What is needed is an exact copy of the line that contains "x ++ 0x29#8" and of all later lines to the end of the records below, with no other lines.
===============
-- ==== Sys2Proof/Decode.lean ====
section
/-! DEFINITION. The `chip8_decoder` block (00_scope.md R8, 30_encoding.md R50, R53 to R58), the encoder written from the
same table (R52), and the two-byte layout of an instruction (20_memory.md R35). -/

namespace Sys2Proof

/-- The fields every opcode is cut into, used or not (R50). -/
structure Fields where
  op : Nibble
  x : Nibble
  y : Nibble
  n : Nibble
  nn : Byte
  nnn : Addr
deriving DecidableEq, Repr

/-- Field extraction, R50: bit 0 is the least significant bit. -/
def fieldsOf (opcode : Word) : Fields where
  op := opcode.extractLsb' 12 4
  x := opcode.extractLsb' 8 4
  y := opcode.extractLsb' 4 4
  n := opcode.extractLsb' 0 4
  nn := opcode.extractLsb' 0 8
  nnn := opcode.extractLsb' 0 12

/-- Family 0, keyed by the whole low 12 bits (R54). -/
def decodeFamily0 (f : Fields) : Instr :=
  if f.nnn = 0x0E0#12 then .cls
  else if f.nnn = 0x0EE#12 then .ret
  else .sys f.nnn

/-- Family 8, keyed by the low nibble (R55). -/
def decodeFamily8 (opcode : Word) (f : Fields) : Instr :=
  if f.n = 0x0#4 then .ldVy f.x f.y
  else if f.n = 0x1#4 then .orVy f.x f.y
  else if f.n = 0x2#4 then .andVy f.x f.y
  else if f.n = 0x3#4 then .xorVy f.x f.y
  else if f.n = 0x4#4 then .addVy f.x f.y
  else if f.n = 0x5#4 then .sub f.x f.y
  else if f.n = 0x6#4 then .shr f.x f.y
  else if f.n = 0x7#4 then .subn f.x f.y
  else if f.n = 0xE#4 then .shl f.x f.y
  else .unrecognized opcode

/-- Family E, keyed by the low byte (R56). -/
def decodeFamilyE (opcode : Word) (f : Fields) : Instr :=
  if f.nn = 0x9E#8 then .skp f.x
  else if f.nn = 0xA1#8 then .sknp f.x
  else .unrecognized opcode

/-- Family F, keyed by the low byte (R56). -/
def decodeFamilyF (opcode : Word) (f : Fields) : Instr :=
  if f.nn = 0x07#8 then .ldVxDt f.x
  else if f.nn = 0x0A#8 then .ldVxK f.x
  else if f.nn = 0x15#8 then .ldDtVx f.x
  else if f.nn = 0x18#8 then .ldStVx f.x
  else if f.nn = 0x1E#8 then .addIVx f.x
  else if f.nn = 0x29#8 then .ldFVx f.x
  else if f.nn = 0x33#8 then .ldBVx f.x
  else if f.nn = 0x55#8 then .ldMemVx f.x
  else if f.nn = 0x65#8 then .ldVxMem f.x
  else .unrecognized opcode

/-- The decoding algorithm on an opcode's fields, R53: by the family, then by the selector inside it. -/
def decodeFields (opcode : Word) (f : Fields) : Instr :=
  if f.op = 0x0#4 then decodeFamily0 f
  else if f.op = 0x1#4 then .jp f.nnn
  else if f.op = 0x2#4 then .call f.nnn
  else if f.op = 0x3#4 then .seNn f.x f.nn
  else if f.op = 0x4#4 then .sneNn f.x f.nn
  else if f.op = 0x5#4 then (if f.n = 0x0#4 then .seVy f.x f.y else .unrecognized opcode)
  else if f.op = 0x6#4 then .ldNn f.x f.nn
  else if f.op = 0x7#4 then .addNn f.x f.nn
  else if f.op = 0x8#4 then decodeFamily8 opcode f
  else if f.op = 0x9#4 then (if f.n = 0x0#4 then .sneVy f.x f.y else .unrecognized opcode)
  else if f.op = 0xA#4 then .ldI f.nnn
  else if f.op = 0xB#4 then .jpV0 f.nnn
  else if f.op = 0xC#4 then .rnd f.x f.nn
  else if f.op = 0xD#4 then .drw f.x f.y f.n
  else if f.op = 0xE#4 then decodeFamilyE opcode f
  else decodeFamilyF opcode f

/-- The decoder, R8, R53: total, no error path (R58). -/
def decode (opcode : Word) : Instr := decodeFields opcode (fieldsOf opcode)

/-- Why bytes are not an instruction: R49 gives every instruction exactly two bytes. -/
inductive DecodeError where
  /-- fewer than two bytes are left -/
  | truncated
deriving DecidableEq, Repr

/-- The two bytes of an opcode as memory holds them: the high byte first (R35). -/
def opcodeOfBytes (hi lo : Byte) : Word := hi ++ lo

/-- The bytes of an opcode in address order (R35). -/
def bytesOfOpcode (opcode : Word) : List Byte := [opcode.extractLsb' 8 8, opcode.extractLsb' 0 8]

/-- Decoding from bytes: the instruction and the bytes after it. Every two bytes decode (R58); fewer are refused by
name. -/
def decodeBytes : List Byte → Except DecodeError (Instr × List Byte)
  | hi :: lo :: rest => .ok (decode (opcodeOfBytes hi lo), rest)
  | [_] => .error .truncated
  | [] => .error .truncated

/-- The word of an instruction, from the patterns of R52. -/
def encode : Instr → Word
  | .cls => 0x00E0#16
  | .ret => 0x00EE#16
  | .sys nnn => 0x0#4 ++ nnn
  | .jp nnn => 0x1#4 ++ nnn
  | .call nnn => 0x2#4 ++ nnn
  | .seNn x nn => 0x3#4 ++ x ++ nn
  | .sneNn x nn => 0x4#4 ++ x ++ nn
  | .seVy x y => 0x5#4 ++ x ++ y ++ 0x0#4
  | .ldNn x nn => 0x6#4 ++ x ++ nn
  | .addNn x nn => 0x7#4 ++ x ++ nn
  | .ldVy x y => 0x8#4 ++ x ++ y ++ 0x0#4
  | .orVy x y => 0x8#4 ++ x ++ y ++ 0x1#4
  | .andVy x y => 0x8#4 ++ x ++ y ++ 0x2#4
  | .xorVy x y => 0x8#4 ++ x ++ y ++ 0x3#4
  | .addVy x y => 0x8#4 ++ x ++ y ++ 0x4#4
  | .sub x y => 0x8#4 ++ x ++ y ++ 0x5#4
  | .shr x y => 0x8#4 ++ x ++ y ++ 0x6#4
  | .subn x y => 0x8#4 ++ x ++ y ++ 0x7#4
  | .shl x y => 0x8#4 ++ x ++ y ++ 0xE#4
  | .sneVy x y => 0x9#4 ++ x ++ y ++ 0x0#4
  | .ldI nnn => 0xA#4 ++ nnn
  | .jpV0 nnn => 0xB#4 ++ nnn
  | .rnd x nn => 0xC#4 ++ x ++ nn
  | .drw x y n => 0xD#4 ++ x ++ y ++ n
  | .skp x => 0xE#4 ++ x ++ 0x9E#8
  | .sknp x => 0xE#4 ++ x ++ 0xA1#8
  | .ldVxDt x => 0xF#4 ++ x ++ 0x07#8
  | .ldVxK x => 0xF#4 ++ x ++ 0x0A#8
  | .ldDtVx x => 0xF#4 ++ x ++ 0x15#8
  | .ldStVx x => 0xF#4 ++ x ++ 0x18#8
  | .addIVx x => 0xF#4 ++ x ++ 0x1E#8
  | .ldFVx x => 0xF#4 ++ x ++ 0x29#8
  | .ldBVx x => 0xF#4 ++ x ++ 0x33#8
  | .ldMemVx x => 0xF#4 ++ x ++ 0x55#8
  | .ldVxMem x => 0xF#4 ++ x ++ 0x65#8
  | .unrecognized opcode => opcode

/-- The opcode the host numbers `w` in `nbits` bits: the bits above `nbits` are zero. -/
def tableOpcode (nbits w : Nat) : Word := BitVec.ofNat 16 (w % 2 ^ nbits)

/-- What the decoder reads from the bytes of a table word, laid out in memory order. -/
def decodeTableWord (nbits w : Nat) : Option Instr :=
  match decodeBytes (bytesOfOpcode (tableOpcode nbits w)) with
  | .ok (i, _) => some i
  | .error _ => none

end Sys2Proof
end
===============
### Answer space
  | .ldFVx x => 0xF#4 ++ x ++ 0x29#8
  | .ldBVx x => 0xF#4 ++ x ++ 0x33#8
  | .ldMemVx x => 0xF#4 ++ x ++ 0x55#8
  | .ldVxMem x => 0xF#4 ++ x ++ 0x65#8
  | .unrecognized opcode => opcode

/-- The opcode the host numbers `w` in `nbits` bits: the bits above `nbits` are zero. -/
def tableOpcode (nbits w : Nat) : Word := BitVec.ofNat 16 (w % 2 ^ nbits)

/-- What the decoder reads from the bytes of a table word, laid out in memory order. -/
def decodeTableWord (nbits w : Nat) : Option Instr :=
  match decodeBytes (bytesOfOpcode (tableOpcode nbits w)) with
  | .ok (i, _) => some i
  | .error _ => none

end Sys2Proof
end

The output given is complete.